By Zhong Nan (China Daily) Updated: 2016-05-26 16:07

Trade deal's benefits are already flowing

Chinese President Xi Jinping with Australian Prime Minister Malcolm Turnbull in Antalya, Turkey, on Nov 16. PANG XINGLEI / XINHUA

Barely five months after the free trade agreement between Australia and China came into force it is paying dividends for Australian businesses, says the Minister for Trade and Investment, Steven Ciobo.

The government's decision to sign the deal had helped boost exports to China substantially, Mr Ciobo said earlier this month.

The reduction and in some cases abolition of tariffs on agricultural products had led to a big rise in exports to China, something he said was greatly benefiting Australian businesses and would continue to do so for years to come.

Among the best-performing items were wine, beef, seafood and vegetables.

"Between January and March 2016, Chinese imports of Australian bottled wine grew more than 60 percent compared with the same period 12 months previously, to reach $US160 million ($222 million), as tariffs were cut twice, from 14 percent to 8.4 percent.

"With tariffs cut, China's $9 million worth of imports of fresh Australian lobster between January and March were triple those of 12 months ago, and exceeded China's entire 2015 imports of Australian lobster. Milk powder and fresh cherry imports more than doubled."

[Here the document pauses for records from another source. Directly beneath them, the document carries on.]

/-- A start in CONFIG with legal timing begins integration with the error counters cleared, and one with illegal
timing or in another state is refused; a stop returns to CONFIG; a recover in BUS_OFF begins recovery; an abort ends
the ring buffers it names; integration and recovery end in RUN, recovery with cleared counters; a mode change takes
effect while the bus is idle; a wake pattern in DOZE wakes; the last error clears as it is read. -/
def Obligations.MultidropCommands : Prop :=
  (∀ (m : Master) (n : Pe) (s : State),
     MayWrite s m (MDB_CMD n.val) → mdbC s n.val = 0 → getB s (BLK_CTRL (MDB n.val)) 0 = true → mdbTimingOk s
     n.val = true →
       exec (.mdbStart m n) s = .next
         (let s1 := mdbMod (mdbPins (mdbSetC s n.val 1) n.val true) n.val fun p => { p with
            tec := 0, rec_ := 0, mode := getF s (MDB_CFG n.val) 1 0, modePend := none, integ := false }
          answer (mdbCmdEnd (mdbErrShow s1 n.val) n.val 0) 0)) ∧
  (∀ (m : Master) (n : Pe) (s : State),
     MayWrite s m (MDB_CMD n.val) → mdbC s n.val = 0 → getB s (BLK_CTRL (MDB n.val)) 0 = true → mdbTimingOk s
     n.val = false →
       exec (.mdbStart m n) s = .next (answer (mdbCmdEnd s n.val 2) 0)) ∧
  (∀ (m : Master) (n : Pe) (s : State),
     MayWrite s m (MDB_CMD n.val) → mdbC s n.val ≠ 0 ∨ getB s (BLK_CTRL (MDB n.val)) 0 = false →
       exec (.mdbStart m n) s = .next (answer (mdbCmdEnd s n.val 3) 0)) ∧
  (∀ (m : Master) (n : Pe) (s : State),
     MayWrite s m (MDB_CMD n.val) → mdbC s n.val ≠ 0 →
       exec (.mdbStop m n) s = .next
         (let s1 := mdbMod (mdbPins (mdbSetC (mdbCut s n.val) n.val 0) n.val true) n.val fun p =>
            { p with modePend := none, integ := false }
          answer (mdbCmdEnd (mdbErrShow s1 n.val) n.val 0) 0)) ∧
  (∀ (n : Pe) (c : Nat) (level : Bool) (s : State),
     c < 8 →
       (mdb (mdbPins (mdbSetC s n.val c) n.val level) n.val).txd = ⟨decide (c ≠ 0), decide (c = 0) || level⟩ ∧
         (mdb (mdbPins (mdbSetC s n.val c) n.val level) n.val).rxPull = decide (c = 0)) ∧
  (∀ (m : Master) (n : Pe) (s : State),
     MayWrite s m (MDB_CMD n.val) → mdbC s n.val = 0 →
       exec (.mdbStop m n) s = .next (answer (mdbCmdEnd s n.val 3) 0)) ∧
  (∀ (m : Master) (n : Pe) (s : State),
     MayWrite s m (MDB_CMD n.val) → m ≠ mDebug →
       exec (.recover m n) s = .next (answer (if mdbC s n.val = 3 then
         mdbCmdEnd (putF s (MDB_STATUS n.val) 2 0 4) n.val 0 else mdbCmdEnd s n.val 3) 0)) ∧
  (∀ (n : Pe) (s : State),
     MayWrite s mDebug (MDB_CMD n.val) →
       exec (.recover mDebug n) s = .next (answer (deny s errDeniedField mDebug (MDB_CMD n.val) true) 0)) ∧
  (∀ (m : Master) (n : Pe) (mask : BitVec 3) (s : State),
     MayWrite s m (MDB_CMD n.val) →
       exec (.abort m n mask) s = .next
         (let s1 := if mask.toNat.testBit 1 then mdbEndDue s n.val 1 else s
          let s2 := if mask.toNat.testBit 2 then mdbEndDue s1 n.val 2 else s1
          answer (mdbCmdEnd s2 n.val 0) 0)) ∧
  (∀ (n : Pe) (s : State),
     mdbC s n.val = 1 →
       exec (.integrationComplete n) s = .next (putF s (MDB_STATUS n.val) 2 0 2)) ∧
  (∀ (n : Pe) (s : State),
     mdbC s n.val ≠ 1 →
       exec (.integrationComplete n) s = .next (mdbMod s n.val fun p => { p with integ := false })) ∧
  (∀ (n : Pe) (s : State),
     mdbC s n.val = 4 →
       exec (.recoveryComplete n) s = .next
         (raiseIrq (mdbErrShow (mdbMod (putF s (MDB_STATUS n.val) 2 0 2) n.val fun p => { p with tec := 0, rec_ := 0 }) n.val) (MDB n.val) 6)) ∧
  (∀ (n : Pe) (md : Nat) (s : State),
     (mdb s n.val).modePend = some md → mdbC s n.val = 2 → mdbOnBus s n.val = none →
       exec (.mdbModeChange n) s = .next (mdbMod s n.val fun p => { p with mode := md, modePend := none })) ∧
  (∀ (n : Pe) (s : State),
     getB s (MDB_CFG n.val) 8 = true → devState s = 1 →
       exec (.mdbWake n) s = .next (wakeSource 11 (raiseIrq s (MDB n.val) 11))) ∧
  (∀ (n : Pe) (s : State), devState s ≠ 1 → exec (.mdbWake n) s = .next s) ∧
  (∀ (m : Master) (n : Pe) (s : State),
     MayRead s m (MDB_LAST_ERR n.val) →
       exec (.lastErrRead m n) s = .next (answer (setR s (MDB_LAST_ERR n.val) 0) (getR s (MDB_LAST_ERR n.val))))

Mr Ciobo's enthusiasm for the trade pact echoes that of the Prime Minister, Malcolm Turnbull, who led a 1,000-company delegation, Australia's largest ever to China, recently. He said he was honored to be the first Australian prime minister to visit China since the trade deal came into force.

Under the agreement more than 86 percent of Australian exports can enter China duty-free, with the proportion rising to 94 percent in 2019 and 96 percent in 2029.

Analysts say the trade pact will promote the two countries' trade ties as both shift into sustainable growth focusing on Asia's burgeoning consumer economy.

Wang Shouwen, China's vice-minister of commerce, said the China-Australia free trade agreement not only cemented China's competitive advantage for its traditionally strong industries, but also extended collaboration in areas such as infrastructure, energy and services.

Trade between the two countries was worth $114 billion last year. China's exports to Australia rose 3 percent to $40.34 billion thanks to Australia's rising demand from China's infrastructure, machinery manufacturing and garment sectors.

Australian agricultural goods trade with China including rice, wheat, wool and cotton have encouraged New Zealand to upgrade its free trade agreement with China, and sped up negotiations on other free trade deals and the Regional Comprehensive Economic Partnership, Mr Wang said.

Shanghai YTO Express (Logistics) Co, China's third-largest express delivery firm by cargo aircraft number, will introduce more than three wide-bodied air freighters into its fleet in 2018 to conduct international delivery operations including those between China and Australia.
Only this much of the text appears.